Benign expansion of the subarachnoid spaces (BESS) is a condition seen in macrocephalic infants. BESS is associated with mild developmental delays which tend to resolve within a few years. It is accepted that patients with BESS are at increased risk of spontaneous subdural hematomas (SDHs), although the exact pathophysiology is not well understood. The prevalence of spontaneous SDH in BESS patients is poorly defined, with only a few large single-center series published. In this study the authors aimed to better define BESS prevalence and developmental outcomes through the longitudinal review of a large cohort of BESS patients.

METHODS

A large retrospective review was performed at a single institution from 1995 to 2020 for patients 2 years of age or younger with a diagnosis of BESS by neurology or neurosurgery and head circumference > 85th percentile.

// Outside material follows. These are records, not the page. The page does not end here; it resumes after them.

/-! ### `swSet` -/

@[simp] theorem swSet_pending (cb n : Nat) (x : Switch) (s : State) : (swSet cb n x s).pending = s.pending := rfl
@[simp] theorem swSet_free (cb n : Nat) (x : Switch) (s : State) : (swSet cb n x s).free = s.free := rfl
@[simp] theorem swSet_readData (cb n : Nat) (x : Switch) (s : State) : (swSet cb n x s).readData = s.readData := rfl
@[simp] theorem swSet_latch (cb n : Nat) (x : Switch) (s : State) : (swSet cb n x s).latch = s.latch := rfl
@[simp] theorem swSet_flds (cb n : Nat) (x : Switch) (s : State) : (swSet cb n x s).flds = s.flds := rfl
@[simp] theorem swSet_cycle (cb n : Nat) (x : Switch) (s : State) : (swSet cb n x s).cycle = s.cycle := rfl
@[simp] theorem swSet_tick (cb n : Nat) (x : Switch) (s : State) : (swSet cb n x s).tick = s.tick := rfl
@[simp] theorem swSet_mem (cb n : Nat) (x : Switch) (s : State) : (swSet cb n x s).mem = s.mem := rfl
@[simp] theorem swSet_poison (cb n : Nat) (x : Switch) (s : State) : (swSet cb n x s).poison = s.poison := rfl
@[simp] theorem swSet_workers (cb n : Nat) (x : Switch) (s : State) : (swSet cb n x s).workers = s.workers := rfl
@[simp] theorem swSet_objs (cb n : Nat) (x : Switch) (s : State) : (swSet cb n x s).objs = s.objs := rfl
@[simp] theorem swSet_drops (cb n : Nat) (x : Switch) (s : State) : (swSet cb n x s).drops = s.drops := rfl
@[simp] theorem swSet_dropWaits (cb n : Nat) (x : Switch) (s : State) : (swSet cb n x s).dropWaits = s.dropWaits := rfl
@[simp] theorem swSet_tags (cb n : Nat) (x : Switch) (s : State) : (swSet cb n x s).tags = s.tags := rfl
@[simp] theorem swSet_chans (cb n : Nat) (x : Switch) (s : State) : (swSet cb n x s).chans = s.chans := rfl
@[simp] theorem swSet_lane (cb n : Nat) (x : Switch) (s : State) : (swSet cb n x s).lane = s.lane := rfl
@[simp] theorem swSet_flight (cb n : Nat) (x : Switch) (s : State) : (swSet cb n x s).flight = s.flight := rfl
@[simp] theorem swSet_egress (cb n : Nat) (x : Switch) (s : State) : (swSet cb n x s).egress = s.egress := rfl
@[simp] theorem swSet_tx (cb n : Nat) (x : Switch) (s : State) : (swSet cb n x s).tx = s.tx := rfl
@[simp] theorem swSet_rx (cb n : Nat) (x : Switch) (s : State) : (swSet cb n x s).rx = s.rx := rfl
@[simp] theorem swSet_rxDead (cb n : Nat) (x : Switch) (s : State) : (swSet cb n x s).rxDead = s.rxDead := rfl
@[simp] theorem swSet_ctxs (cb n : Nat) (x : Switch) (s : State) : (swSet cb n x s).ctxs = s.ctxs := rfl
@[simp] theorem swSet_faultBuf (cb n : Nat) (x : Switch) (s : State) : (swSet cb n x s).faultBuf = s.faultBuf := rfl
@[simp] theorem swSet_pcol (cb n : Nat) (x : Switch) (s : State) : (swSet cb n x s).pcol = s.pcol := rfl
@[simp] theorem swSet_pcombs (cb n : Nat) (x : Switch) (s : State) : (swSet cb n x s).pcombs = s.pcombs := rfl
@[simp] theorem swSet_hosts (cb n : Nat) (x : Switch) (s : State) : (swSet cb n x s).hosts = s.hosts := rfl
@[simp] theorem swSet_taken (cb n : Nat) (x : Switch) (s : State) : (swSet cb n x s).taken = s.taken := rfl
@[simp] theorem swSet_combFaults (cb n : Nat) (x : Switch) (s : State) : (swSet cb n x s).combFaults = s.combFaults := rfl
@[simp] theorem swSet_repins (cb n : Nat) (x : Switch) (s : State) : (swSet cb n x s).repins = s.repins := rfl
@[simp] theorem swSet_links (cb n : Nat) (x : Switch) (s : State) : (swSet cb n x s).links = s.links := rfl
@[simp] theorem swSet_laneFails (cb n : Nat) (x : Switch) (s : State) : (swSet cb n x s).laneFails = s.laneFails := rfl
@[simp] theorem swSet_laneTests (cb n : Nat) (x : Switch) (s : State) : (swSet cb n x s).laneTests = s.laneTests := rfl
@[simp] theorem swSet_spares (cb n : Nat) (x : Switch) (s : State) : (swSet cb n x s).spares = s.spares := rfl
@[simp] theorem swSet_scrubLog (cb n : Nat) (x : Switch) (s : State) : (swSet cb n x s).scrubLog = s.scrubLog := rfl
@[simp] theorem swSet_rowBins (cb n : Nat) (x : Switch) (s : State) : (swSet cb n x s).rowBins = s.rowBins := rfl
@[simp] theorem swSet_rowRepairs (cb n : Nat) (x : Switch) (s : State) : (swSet cb n x s).rowRepairs = s.rowRepairs := rfl
@[simp] theorem swSet_nextBlk (cb n : Nat) (x : Switch) (s : State) : (swSet cb n x s).nextBlk = s.nextBlk := rfl
@[simp] theorem swSet_dmas (cb n : Nat) (x : Switch) (s : State) : (swSet cb n x s).dmas = s.dmas := rfl
@[simp] theorem swSet_ports (cb n : Nat) (x : Switch) (s : State) : (swSet cb n x s).ports = s.ports := rfl
@[simp] theorem swSet_mirror (cb n : Nat) (x : Switch) (s : State) : (swSet cb n x s).mirror = s.mirror := rfl
@[simp] theorem swSet_start (cb n : Nat) (x : Switch) (s : State) : (swSet cb n x s).start = s.start := rfl
@[simp] theorem swSet_flash (cb n : Nat) (x : Switch) (s : State) : (swSet cb n x s).flash = s.flash := rfl
@[simp] theorem swSet_sec (cb n : Nat) (x : Switch) (s : State) : (swSet cb n x s).sec = s.sec := rfl
@[simp] theorem swSet_keeper (cb n : Nat) (x : Switch) (s : State) : (swSet cb n x s).keeper = s.keeper := rfl
@[simp] theorem swSet_powerIn (cb n : Nat) (x : Switch) (s : State) : (swSet cb n x s).powerIn = s.powerIn := rfl
@[simp] theorem swSet_reply (cb n : Nat) (x : Switch) (s : State) : (swSet cb n x s).reply = s.reply := rfl
@[simp] theorem rget_swSet (cb n : Nat) (x : Switch) (g : F) (a b : Nat) (s : State) : rget (swSet cb n x s) g a b = rget s g a b := rfl
@[simp] theorem ctxGet_swSet (cb n : Nat) (x : Switch) (a : Nat) (s : State) : ctxGet (swSet cb n x s) a = ctxGet s a := rfl
@[simp] theorem wGet_swSet (cb n : Nat) (x : Switch) (a : Nat) (s : State) : wGet (swSet cb n x s) a = wGet s a := rfl
@[simp] theorem objGet_swSet (cb n : Nat) (x : Switch) (a b : Nat) (s : State) : objGet (swSet cb n x s) a b = objGet s a b := rfl
@[simp] theorem hostGet_swSet (cb n : Nat) (x : Switch) (a : Nat) (s : State) : hostGet (swSet cb n x s) a = hostGet s a := rfl
@[simp] theorem mread_swSet (cb n : Nat) (x : Switch) (p q : Nat) (s : State) : mread (swSet cb n x s) p q = mread s p q := rfl
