-- ==== Sys2Proof/Laws/KeepsC.lean ====
section
/-! SUPPORT. What each operation keeps, part 3 of 4: one lemma for each operation, in the order in which they build on each other. -/

namespace Sys2Proof.Machine

theorem keeps_holdFuses : ∀ x1 x2, Keeps x2 (holdFuses x1 x2) := by
  intro x1 x2
  unfold holdFuses
  exact (Keeps.tail (keeps_holdStart _ _) (Keeps.upd (by (try dsimp only); first | (split; exacts [(Keeps.tail (keeps_raise _ _ _) (Keeps.tail
      (keeps_rset _ _ _ _ _) (Keeps.refl _))), (Keeps.refl _)]))))

theorem keeps_execStageEnd : ∀ x1 x2, KeepsO x2 (execStageEnd x1 x2) := by
  intro x1 x2
  unfold execStageEnd
  have h := keeps_stageWork (stageOf x2) x1 x2
  dsimp only
  split
  · exact Keeps.refl _
  · split
    · rename_i t ht
      exact Keeps.tail (keeps_nextStage _ _) (Keeps.tail (keeps_jrn _ _ _ _ _ _) (h t ht))
    · exact Keeps.ite (keeps_failStage _ _ _) (keeps_holdFuses _ _)

theorem keeps_execStageFail : ∀ x1 x2, KeepsO x2 (execStageFail x1 x2) := by
  intro x1 x2
  unfold execStageFail
  exact (show Keeps _ _ from (Keeps.ite (Keeps.tail (keeps_failStage _ _ _) (Keeps.refl _)) (Keeps.refl _)))

theorem keeps_tickHardware : ∀ x1 x2, Keeps x2 (tickHardware x1 x2) := by
  intro x1 x2
  unfold tickHardware
  exact (Keeps.fold (fun _ _ => (Keeps.ite (Keeps.tail (keeps_ctxMod _ _ _) (Keeps.refl _)) (Keeps.refl _))) (Keeps.fold (fun _ _ => (Keeps.ite
      (Keeps.tail (keeps_rset _ _ _ _ _) (Keeps.tail (keeps_rset _ _ _ _ _) (Keeps.refl _))) (Keeps.tail (keeps_rset _ _ _ _ _) (Keeps.refl _))))
      (Keeps.fold (fun _ _ => (Keeps.fold (fun _ _ => (Keeps.ite (Keeps.tail (keeps_rset _ _ _ _ _) (Keeps.refl _)) (Keeps.refl _)))
      (Keeps.refl _))) (Keeps.fold (fun _ _ => (Keeps.fold (fun _ _ => (Keeps.ite (Keeps.tail (keeps_rset _ _ _ _ _) (Keeps.refl _))
      (Keeps.refl _))) (Keeps.refl _))) (Keeps.fold (fun _ _ => (Keeps.tail (keeps_rset _ _ _ _ _) (Keeps.refl _))) (Keeps.tail
      (keeps_rset _ _ _ _ _) (Keeps.upd (Keeps.refl _))))))))

theorem keeps_execTickBoundary : ∀ x1 x2, KeepsO x2 (execTickBoundary x1 x2) := by
  intro x1 x2
  unfold execTickBoundary
  exact (Keeps.iteO (show Keeps _ _ from (Keeps.refl _)) (show Keeps _ _ from (Keeps.ite (Keeps.tail (keeps_duties _ _) (Keeps.tail
      (keeps_tickHardware _ _) (Keeps.refl _))) (Keeps.tail (keeps_tickHardware _ _) (Keeps.refl _)))))

theorem keeps_execFlowLow : ∀ x1, KeepsO x1 (execFlowLow x1) := by
  intro x1
  unfold execFlowLow
  exact (Keeps.iteO (show Keeps _ _ from (Keeps.refl _)) (show Keeps _ _ from (Keeps.tail (keeps_healthSet _ _ _) (Keeps.tail (keeps_raise _ _ _)
      (Keeps.upd (Keeps.refl _))))))

theorem keeps_execStepWatchdog : ∀ x1 x2, KeepsO x2 (execStepWatchdog x1 x2) := by
  intro x1 x2
  unfold execStepWatchdog
  exact (Keeps.iteO (Keeps.iteO (show Keeps _ _ from (Keeps.fold (fun _ _ => (Keeps.tail (keeps_failStep _ _ _ _) (Keeps.refl _))) (Keeps.tail
      (keeps_failStep _ _ _ _) (Keeps.tail (keeps_raise _ _ _) (Keeps.tail (keeps_ctxMod _ _ _) (Keeps.tail (keeps_bump _ _ _ _ _ _)
      (Keeps.refl _))))))) (show Keeps _ _ from (Keeps.tail (keeps_schedFault _ _ _) (Keeps.tail (keeps_raise _ _ _) (Keeps.tail
      (keeps_ctxMod _ _ _) (Keeps.tail (keeps_bump _ _ _ _ _ _) (Keeps.refl _))))))) (show Keeps _ _ from (Keeps.refl _)))

theorem keeps_execHoldTimeout : ∀ x1 x2, KeepsO x2 (execHoldTimeout x1 x2) := by
  intro x1 x2
  unfold execHoldTimeout
  exact (show Keeps _ _ from (Keeps.tail (keeps_holdTimeout _ _) (Keeps.refl _)))

theorem keeps_execCombSharedLogicFault : ∀ x1 x2 x3, KeepsO x3 (execCombSharedLogicFault x1 x2 x3) := by
  intro x1 x2 x3
  unfold execCombSharedLogicFault
  exact (show Keeps _ _ from (Keeps.ite (Keeps.refl _) (Keeps.tail (keeps_combFault _ _) (Keeps.refl _))))

theorem keeps_execCombFence : ∀ x1 x2 x3, KeepsO x3 (execCombFence x1 x2 x3) := by
  intro x1 x2 x3
  unfold execCombFence
  exact (by (try dsimp only); first | (split; exacts [(show Keeps _ _ from (Keeps.refl _)), (Keeps.iteO (show Keeps _ _ from (Keeps.refl _))
      (Keeps.iteO (show Keeps _ _ from (Keeps.tail (keeps_writeRmap _ _) (Keeps.tail (keeps_pcMod _ _ _) (Keeps.ite (Keeps.upd (Keeps.refl _))
      (Keeps.tail (keeps_recordAdd _ _) (Keeps.upd (Keeps.refl _))))))) (show Keeps _ _ from (Keeps.tail (keeps_makeMoves _ _) (Keeps.tail
      (keeps_armMove _ _ _) (by (try dsimp only); first | (split; exacts [(Keeps.ite (Keeps.tail (keeps_ctxMod _ _ _) (Keeps.tail
      (keeps_discardTraffic _ _) (Keeps.tail (keeps_pcMod _ _ _) (Keeps.ite (Keeps.upd (Keeps.refl _)) (Keeps.tail (keeps_recordAdd _ _) (Keeps.upd
      (Keeps.refl _))))))) (Keeps.tail (keeps_pcMod _ _ _) (Keeps.ite (Keeps.upd (Keeps.refl _)) (Keeps.tail (keeps_recordAdd _ _) (Keeps.upd
      (Keeps.refl _)))))), (Keeps.tail (keeps_pcMod _ _ _) (Keeps.ite (Keeps.upd (Keeps.refl _)) (Keeps.tail (keeps_recordAdd _ _) (Keeps.upd
      (Keeps.refl _)))))])))))))]))

theorem keeps_fenceMarginal : ∀ x1 x2 x3, Keeps x3 (fenceMarginal x1 x2 x3) := by
  intro x1 x2 x3
  unfold fenceMarginal
  exact (Keeps.tail (keeps_rset _ _ _ _ _) (Keeps.tail (keeps_fenceWorker _ _ _) (Keeps.refl _)))

theorem keeps_stressFail : ∀ x1 x2 x3 x4 x5, Keeps x5 (stressFail x1 x2 x3 x4 x5) := by
  intro x1 x2 x3 x4 x5
  unfold stressFail
  exact (Keeps.ite (Keeps.tail (keeps_fenceMarginal _ _ _) (Keeps.tail (keeps_raise _ _ _) (Keeps.refl _))) (Keeps.ite (Keeps.upd (Keeps.tail
      (keeps_raise _ _ _) (Keeps.refl _))) (Keeps.ite (Keeps.tail (keeps_fenceMarginal _ _ _) (Keeps.upd (Keeps.tail (keeps_raise _ _ _)
      (Keeps.refl _)))) (Keeps.upd (Keeps.tail (keeps_pcMod _ _ _) (Keeps.tail (keeps_raise _ _ _) (Keeps.refl _)))))))

theorem keeps_execScoutVerdict : ∀ x1 x2 x3 x4 x5, KeepsO x5 (execScoutVerdict x1 x2 x3 x4 x5) := by
  intro x1 x2 x3 x4 x5
  unfold execScoutVerdict
  exact (Keeps.iteO (show Keeps _ _ from (Keeps.refl _)) (show Keeps _ _ from (by (try dsimp only); first | (split; exacts [(Keeps.tail
      (keeps_cleanPass _ _ _) (Keeps.tail (keeps_pcMod _ _ _) (by (try dsimp only); first | (split; exacts [(Keeps.tail (keeps_bump _ _ _ _ _ _)
      (Keeps.upd (Keeps.tail (keeps_pcMod _ _ _) (Keeps.refl _)))), (Keeps.upd (Keeps.tail (keeps_pcMod _ _ _) (Keeps.refl _)))])))), (Keeps.tail
      (keeps_fenceWorker _ _ _) (Keeps.tail (keeps_suspectReport _ _ _ _ _) (Keeps.tail (keeps_raise _ _ _) (by (try dsimp only); first |
      (split; exacts [(Keeps.tail (keeps_bump _ _ _ _ _ _) (Keeps.tail (keeps_pcMod _ _ _) (Keeps.refl _))), (Keeps.tail (keeps_pcMod _ _ _)
      (Keeps.refl _))]))))), (Keeps.tail (keeps_stressFail _ _ _ _ _) (by (try dsimp only); first | (split; exacts [(Keeps.tail
      (keeps_bump _ _ _ _ _ _) (Keeps.tail (keeps_pcMod _ _ _) (Keeps.refl _))), (Keeps.tail (keeps_pcMod _ _ _) (Keeps.refl _))])))]))))

theorem keeps_execRotationGridPoint : ∀ x1, KeepsO x1 (execRotationGridPoint x1) := by
  intro x1
  unfold execRotationGridPoint
  exact (Keeps.iteO (show Keeps _ _ from (Keeps.refl _)) (show Keeps _ _ from (Keeps.upd (Keeps.refl _))))

theorem keeps_execPauseSliceGrid : ∀ x1, KeepsO x1 (execPauseSliceGrid x1) := by
  intro x1
  unfold execPauseSliceGrid
  exact (Keeps.iteO (show Keeps _ _ from (Keeps.refl _)) (show Keeps _ _ from (Keeps.upd (Keeps.refl _))))

theorem keeps_execIdleSleep : ∀ x1 x2, KeepsO x2 (execIdleSleep x1 x2) := by
  intro x1 x2
  unfold execIdleSleep
  exact (Keeps.iteO (show Keeps _ _ from (Keeps.tail (keeps_rset _ _ _ _ _) (Keeps.tail (keeps_rset _ _ _ _ _) (Keeps.tail (keeps_rset _ _ _ _ _)
      (Keeps.refl _))))) (show Keeps _ _ from (Keeps.refl _)))

theorem keeps_execRegionTestComplete : ∀ x1 x2 x3, KeepsO x3 (execRegionTestComplete x1 x2 x3) := by
  intro x1 x2 x3
  unfold execRegionTestComplete
  exact (Keeps.iteO (show Keeps _ _ from (Keeps.refl _)) (show Keeps _ _ from (Keeps.tail (keeps_endGrants _) (Keeps.tail (keeps_refreshRegions _)
      (Keeps.ite (Keeps.tail (keeps_writeRmap _ _) (Keeps.upd (Keeps.fold (fun _ _ => (Keeps.tail (keeps_rset _ _ _ _ _) (Keeps.refl _)))
      (Keeps.fold (fun _ _ => (Keeps.ite (Keeps.tail (keeps_pcMod _ _ _) (Keeps.refl _)) (Keeps.refl _))) (Keeps.fold (fun _ _ => (Keeps.ite
      (Keeps.tail (keeps_mapWorkers _ _) (Keeps.refl _)) (Keeps.refl _))) (Keeps.fold (fun _ _ => (Keeps.tail (keeps_applyBad _ _ _)
      (Keeps.refl _))) (Keeps.tail (keeps_binRegion _ _ _) (Keeps.tail (keeps_mergeTests _ _ _ _) (Keeps.refl _))))))))) (Keeps.tail
      (keeps_countMaps _ _ _) (Keeps.tail (keeps_placeRegion _ _) (Keeps.upd (Keeps.fold (fun _ _ => (Keeps.tail (keeps_rset _ _ _ _ _)
      (Keeps.refl _))) (Keeps.fold (fun _ _ => (Keeps.ite (Keeps.tail (keeps_pcMod _ _ _) (Keeps.refl _)) (Keeps.refl _))) (Keeps.fold (fun _ _ =>
      (Keeps.ite (Keeps.tail (keeps_mapWorkers _ _) (Keeps.refl _)) (Keeps.refl _))) (Keeps.fold (fun _ _ => (Keeps.tail (keeps_applyBad _ _ _)
      (Keeps.refl _))) (Keeps.tail (keeps_binRegion _ _ _) (Keeps.tail (keeps_mergeTests _ _ _ _) (Keeps.refl _)))))))))))))))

Demographic data, head circumference, presence of developmental delay, occurrence of SDH, and need for surgery were extracted from patient charts. The subarachnoid space (SAS) size was measured from the available MR images, and the sizes of those who did and did not develop SDH were compared.

RESULTS

Free text search revealed BESS mentioned within the medical records of 1410 of 2.6 million patients. After exclusion criteria, 480 patients remained eligible for the study. Thirty-two percent (n = 154) of patients were diagnosed with developmental delay, most commonly gross motor delay (53%). Gross motor delay resolved in 86% of patients at a mean age of 22.2 months. The prevalence of spontaneous SDH in this BESS population over a period of 25 years was 8.1%. There was no significant association between SAS size and SDH formation.

CONCLUSIONS

This study represents results for one of the largest cohorts of patients with BESS at a single institution. Gross motor delay was the most common developmental delay diagnosed, and a majority of patients had resolution of their delay. These data support that children with BESS have a higher prevalence of SDH than the general pediatric population, although SAS size was not significantly associated with SDH development.